> Task details: Up to and including the line containing "((toNat_aluOut_shr (s.reg a)", please reproduce the lines of the listing below, starting from the top.

> Dataset content:

/-- Settles O37: the shifted word as a number, and the bit shifted out as a test of the input. -/
theorem shiftResultsAndFlags : Obligations.ShiftResultsAndFlags := by
  refine fun a b s => ⟨fun out hout => ?shr, fun out hout => ?shl⟩
  case shr =>
    obtain ⟨hlt, hword⟩ := BitVec.toNat_eq_nat.1
      ((toNat_aluOut_shr (s.reg a) (s.reg b) s.flags.c).trans hout.symm)
    exact exec_aluInstr_of_writes (op := .shr) rfl hword (bit_zero_eq_decide _) (ofNat_eq_zero_iff_of_lt hlt)
  case shl =>
    obtain ⟨hlt, hword⟩ := BitVec.toNat_eq_nat.1
      ((toNat_aluOut_shl (s.reg a) (s.reg b) s.flags.c).trans hout.symm)
    exact exec_aluInstr_of_writes (op := .shl) rfl hword (bit_fifteen_eq_decide _) (ofNat_eq_zero_iff_of_lt hlt)

/-- Settles O38: each result is the operation's own equation, and none of the four asserts a carry. -/
theorem logicResultsAndFlags : Obligations.LogicResultsAndFlags := by
  intro a b s after hafter
  simp only [hafter]
  exact ⟨exec_aluInstr_of_writes (op := .not) rfl rfl rfl .rfl, exec_aluInstr_of_writes (op := .and) rfl rfl rfl .rfl,
    exec_aluInstr_of_writes (op := .or) rfl rfl rfl .rfl, exec_aluInstr_of_writes (op := .xor) rfl rfl rfl .rfl⟩

/-- Settles O39: CMP puts 0 on the result bus, so Z is 1, and has no write-back. -/
theorem cmpSetsFlagsOnly : Obligations.CmpSetsFlagsOnly := fun a b s =>
  (exec_aluInstr .cmp a b s).trans (congrArg _ (aluInstruction_eq .cmp a b s))

end Sys2Proof.Machine

/-! PROOFS of the family 46_control_transfer: the post-states of the jumps, and of JMPIF by the two values of COND. -/

namespace Sys2Proof.Machine

/-- Settles O40: each listed jump and its undefined bytes share one effect, `jumpToRegister` or `jumpToAddress`. -/
theorem jumpsLoadIar : Obligations.JumpsLoadIar := fun _ =>
  ⟨fun ign b => ⟨exec_of_completes (.jr b), exec_of_completes (.jrUndef ign b)⟩,
    fun ign addr => ⟨exec_of_completes (.jmp addr), exec_of_completes (.jmpUndef ign addr)⟩⟩

theorem Flags.cond_eq_true_iff {f : Flags} {m : FlagMask} :
    f.cond m = true ↔ (f.c = true ∧ m.c = true) ∨ (f.a = true ∧ m.a = true) ∨
      (f.e = true ∧ m.e = true) ∨ (f.z = true ∧ m.z = true) := by
  simp only [Flags.cond, Bool.or_eq_true, Bool.and_eq_true, or_assoc]

theorem Flags.cond_eq_false_iff {f : Flags} {m : FlagMask} :
    f.cond m = false ↔ (f.c = false ∨ m.c = false) ∧ (f.a = false ∨ m.a = false) ∧
      (f.e = false ∨ m.e = false) ∧ (f.z = false ∨ m.z = false) := by
  simp only [Flags.cond, Bool.or_eq_false_iff, Bool.and_eq_false_iff, and_assoc]

theorem exec_jmpif_of_cond {mask : FlagMask} {s : State} {cond : Bool} (h : s.flags.cond mask = cond) (addr : Word) :
    exec (.jmpif mask addr) s = .next { s with
      mar := s.iar
      acc := s.iar + 1
      iar := if cond then addr else s.iar + 1
      phase := .p6 } := by
  subst h
  exact exec_of_completes (.jmpif mask addr)

/-- Settles O41: the two clauses are COND and its negation; the empty mask has COND 0. -/
theorem jmpifJumpsOnAnyNamedFlag : Obligations.JmpifJumpsOnAnyNamedFlag := by
  refine fun mask addr s => ⟨fun hset => ?taken, fun hclear => ?notTaken, ?emptyMask⟩
  case taken => exact exec_jmpif_of_cond (Flags.cond_eq_true_iff.2 hset) addr
  case notTaken => exact exec_jmpif_of_cond (Flags.cond_eq_false_iff.2 hclear) addr
  case emptyMask => exact exec_of_completes (.jmpifEmpty addr)

end Sys2Proof.Machine

/-! PROOFS of the family 47_flags_and_io: what an event does to a peripheral; that a `Step()` keeps the sole selection
of exclusive peripherals, so that it never faults; and the post-states of CLF, IN and OUT. -/

namespace Sys2Proof.Machine

/-! ### A peripheral at an event -/

section Events

variable {p : Peripheral} {v : Word}

/-- Everything an OUT Data does to a peripheral (spec/47_flags_and_io.md R336). -/
theorem Peripheral.observe_data (p : Peripheral) (v : Word) :
    p.observe ⟨.data, v⟩ = { p with reg := if p.active then v else p.reg } := rfl

/-- Everything an OUT Addr does to a peripheral (spec/47_flags_and_io.md R335, log 13). -/
theorem Peripheral.observe_addr (p : Peripheral) (v : Word) :
    p.observe ⟨.addr, v⟩ = { p with
      reg := if p.active && p.capturesAddr then v else p.reg
      active := p.activeAfterAddr v } := rfl

theorem Peripheral.activeAfterAddr_zero (p : Peripheral) : p.activeAfterAddr 0 = false := if_pos rfl

theorem Peripheral.activeAfterAddr_own (h : p.address ≠ 0) : p.activeAfterAddr p.address = true :=
  (if_neg h).trans (if_pos rfl)

theorem Peripheral.activeAfterAddr_of_sticky (h0 : v ≠ 0) (hv : v ≠ p.address) (hp : p.policy = .sticky) :
    p.activeAfterAddr v = p.active := by
  rw [activeAfterAddr, if_neg h0, if_neg hv, hp]

/-- An exclusive peripheral is active after exactly the OUT Addr that selects it, whatever it was before. -/
theorem Peripheral.activeAfterAddr_of_exclusive (hp : p.policy = .exclusive) :
    p.activeAfterAddr v = decide (v ≠ 0 ∧ v = p.address) := by
  rw [activeAfterAddr, hp]
  by_cases h0 : v = 0
  · simp [h0]
  · by_cases hv : v = p.address
    · simp [hv]
    · simp [hv]

/-- One that is inactive before an event captures nothing at it, at an OUT Addr that selects it neither. -/
theorem Peripheral.observe_reg_of_inactive (h : p.active = false) (ev : OutEvent) : (p.observe ev).reg = p.reg := by
  obtain ⟨da, v⟩ := ev
  cases da with
  | data => simp [observe_data, h]
  | addr => simp [observe_addr, h]

end Events

/-- Settles O45, by the equation of each kind of event and the cases of the word on the bus. -/
theorem peripheralSelectionAndCapture : Obligations.PeripheralSelectionAndCapture := by
  refine fun p v => ⟨Peripheral.activeAfterAddr_own, p.activeAfterAddr_zero, Peripheral.activeAfterAddr_of_sticky,
    fun _ hv hp => ?exclusive, rfl, fun hact => if_pos hact, fun da hin => p.observe_reg_of_inactive hin ⟨da, v⟩,
    fun hact hcap => ?captured, fun _ hcap => ?notCaptured, fun da => ?fixed⟩
  case exclusive =>
    exact (Peripheral.activeAfterAddr_of_exclusive hp).trans (decide_eq_false fun hsel => hv hsel.2)
  case captured => simp [Peripheral.observe_addr, hact, hcap]
  case notCaptured => simp [Peripheral.observe_addr, hcap]
  case fixed =>
    obtain ⟨haddr, hpolicy, hinputs, hcaptures⟩ := p.observe_fixed ⟨da, v⟩
    exact ⟨haddr, hpolicy, hcaptures, hinputs⟩

/-! ### Sole selection -/

theorem Env.activeCount_eq_countP (e : Env) : e.activeCount = e.peripherals.countP (·.active) :=
  List.countP_eq_length_filter.symm

/-- Addresses and policies are fixed, so after an exchange only the number of active peripherals is in question. -/
theorem Env.soleSelection_of_map {e e' : Env} {f : Peripheral → Peripheral} (h : e.soleSelection)
    (hmap : e'.peripherals = e.peripherals.map f)
    (hfixed : ∀ p, (f p).address = p.address ∧ (f p).policy = p.policy) (hcount : e'.activeCount ≤ 1) :
    e'.soleSelection := by
  obtain ⟨hpolicy, hnodup, -⟩ := h
  refine ⟨fun q hq => ?_, ?_, hcount⟩
  · rw [hmap] at hq
    obtain ⟨p, hp, rfl⟩ := List.mem_map.1 hq
    rw [(hfixed p).2, hpolicy p hp]
  · have haddress : (fun p => (f p).address) = (·.address) := funext fun p => (hfixed p).1
    rwa [hmap, List.map_map, Function.comp_def, haddress]

/-- Driving the bus changes no active bit. -/
theorem Env.activeCount_afterDrive (e : Env) : e.afterDrive.activeCount = e.activeCount := by
  simp [activeCount_eq_countP, afterDrive_eq, List.countP_map, Function.comp_def]

theorem Env.activeCount_observe_data (e : Env) (v : Word) : (e.observe ⟨.data, v⟩).activeCount = e.activeCount := by
  simp [activeCount_eq_countP, Env.observe, Peripheral.observe_data, List.countP_map, Function.comp_def]

/-- The idea of spec/47_flags_and_io.md R336: after an OUT Addr an exclusive peripheral is active only if the word is
its own address, and no two have the same. -/
theorem Env.activeCount_observe_addr_le {e : Env} (h : e.soleSelection) (v : Word) :
    (e.observe ⟨.addr, v⟩).activeCount ≤ 1 := by
  obtain ⟨hpolicy, hnodup, -⟩ := h
  have hown : ∀ p ∈ e.peripherals, (p.observe ⟨.addr, v⟩).active = true → (p.address == v) = true := by
    intro p hp hactive
    rw [Peripheral.observe_addr, Peripheral.activeAfterAddr_of_exclusive (hpolicy p hp)] at hactive
    exact beq_iff_eq.2 (of_decide_eq_true hactive).2.symm
  calc (e.observe ⟨.addr, v⟩).activeCount
      = e.peripherals.countP fun p => (p.observe ⟨.addr, v⟩).active :=
        (activeCount_eq_countP _).trans List.countP_map
    _ ≤ e.peripherals.countP fun p => p.address == v := List.countP_mono_left hown
    _ = (e.peripherals.map (·.address)).count v := by rw [List.count, List.countP_map, Function.comp_def]
    _ ≤ 1 := List.nodup_iff_count_le_one.1 hnodup v

theorem Env.soleSelection_afterDrive {e : Env} (h : e.soleSelection) : e.afterDrive.soleSelection := by
  have ⟨_, _, hcount⟩ := h
  refine soleSelection_of_map h rfl (fun p => ?_) ((activeCount_afterDrive e).trans_le hcount)
  obtain ⟨haddr, hpolicy, -⟩ := p.driven_fixed
  exact ⟨haddr, hpolicy⟩

theorem Env.soleSelection_observe {e : Env} (h : e.soleSelection) (ev : OutEvent) : (e.observe ev).soleSelection := by
  refine soleSelection_of_map h rfl (fun p => ?fixed) ?count
  case fixed =>
    obtain ⟨haddr, hpolicy, -⟩ := p.observe_fixed ev
    exact ⟨haddr, hpolicy⟩
  case count =>
    have ⟨_, _, hcount⟩ := h
    obtain ⟨da, v⟩ := ev
    cases da with
    | data => exact (activeCount_observe_data e v).trans_le hcount
    | addr => exact activeCount_observe_addr_le h v

theorem exchange_soleSelection (c : Control) (da : IoSel) (bus : Word) {e : Env} (h : e.soleSelection) :
    (exchange c da bus e).soleSelection := by
  unfold exchange
  split
  · exact Env.soleSelection_afterDrive h
  · split
    · exact Env.soleSelection_observe h ⟨da, bus⟩
    · exact h

/-- With one active peripheral at most no words collide, and the exchange keeps it so. -/
theorem phaseStep_soleSelection {s : State} (h : s.env.soleSelection) :
    ∃ t, phaseStep s = .next t ∧ t.env.soleSelection := by
  obtain ⟨t, ht⟩ | ⟨-, -, -, -, hactive, -⟩ := (phaseStepFaultsOnlyAtInOfTwoPeripherals s).1
  · obtain ⟨bus, -, rfl⟩ := phaseStep_next ht
    exact ⟨_, ht, exchange_soleSelection s.nextControl (fieldDa s.ir) bus h⟩
  · have ⟨_, _, hone⟩ := h
    omega

theorem phaseSteps_soleSelection (n : Nat) {s : State} (h : s.env.soleSelection) :
    ∃ t, phaseSteps n s = .next t ∧ t.env.soleSelection := by
  induction n generalizing s with
  | zero => exact ⟨s, rfl, h⟩
  | succ n ih =>
    obtain ⟨u, hu, henv⟩ := phaseStep_soleSelection h
    rw [phaseSteps_succ n hu]
    exact ih henv

/-- A step is some number of calls of `Step()`: the six of an instruction, or those left of it. -/
theorem exists_step_eq_phaseSteps (s : State) : ∃ n, step s = phaseSteps n s := by
  cases hb : s.phase.isBoundary with
  | true => exact ⟨_, step_eq_phaseSteps hb⟩
  | false => exact ⟨_, step_inside hb⟩

/-- Settles O52: each phase keeps the sole selection, and a step is made of phases. -/
theorem exclusivePeripheralsNeverCollide : Obligations.ExclusivePeripheralsNeverCollide := by
  refine ⟨fun s hs => ?_, fun s => phaseStep_soleSelection⟩
  obtain ⟨n, hn⟩ := exists_step_eq_phaseSteps s
  rw [hn]
  exact phaseSteps_soleSelection n hs

/-! ### CLF, IN and OUT -/

/-- Settles O42: CLF and the bytes 0x61 to 0x6F have the one effect, `clearFlags`. -/
theorem clfClearsAllFlags : Obligations.ClfClearsAllFlags := fun ign _ =>
  ⟨exec_of_completes .clf, exec_of_completes (.clfUndef ign)⟩

theorem mainBus_drive_of_none_active {e : Env} (h : e.peripherals.filter (·.active) = []) (da : IoSel) :
    mainBus (e.drive da) = some 0 := by
  rw [Env.drive, h]
  rfl

theorem mainBus_drive_of_one_active {e : Env} {p : Peripheral} (h : e.peripherals.filter (·.active) = [p])
    (da : IoSel) : mainBus (e.drive da) = some (p.word e.draws da) := by
  rw [Env.drive, h]
  rfl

> Exercise response:
/-- Settles O37: the shifted word as a number, and the bit shifted out as a test of the input. -/
theorem shiftResultsAndFlags : Obligations.ShiftResultsAndFlags := by
  refine fun a b s => ⟨fun out hout => ?shr, fun out hout => ?shl⟩
  case shr =>
    obtain ⟨hlt, hword⟩ := BitVec.toNat_eq_nat.1
      ((toNat_aluOut_shr (s.reg a) (s.reg b) s.flags.c).trans hout.symm)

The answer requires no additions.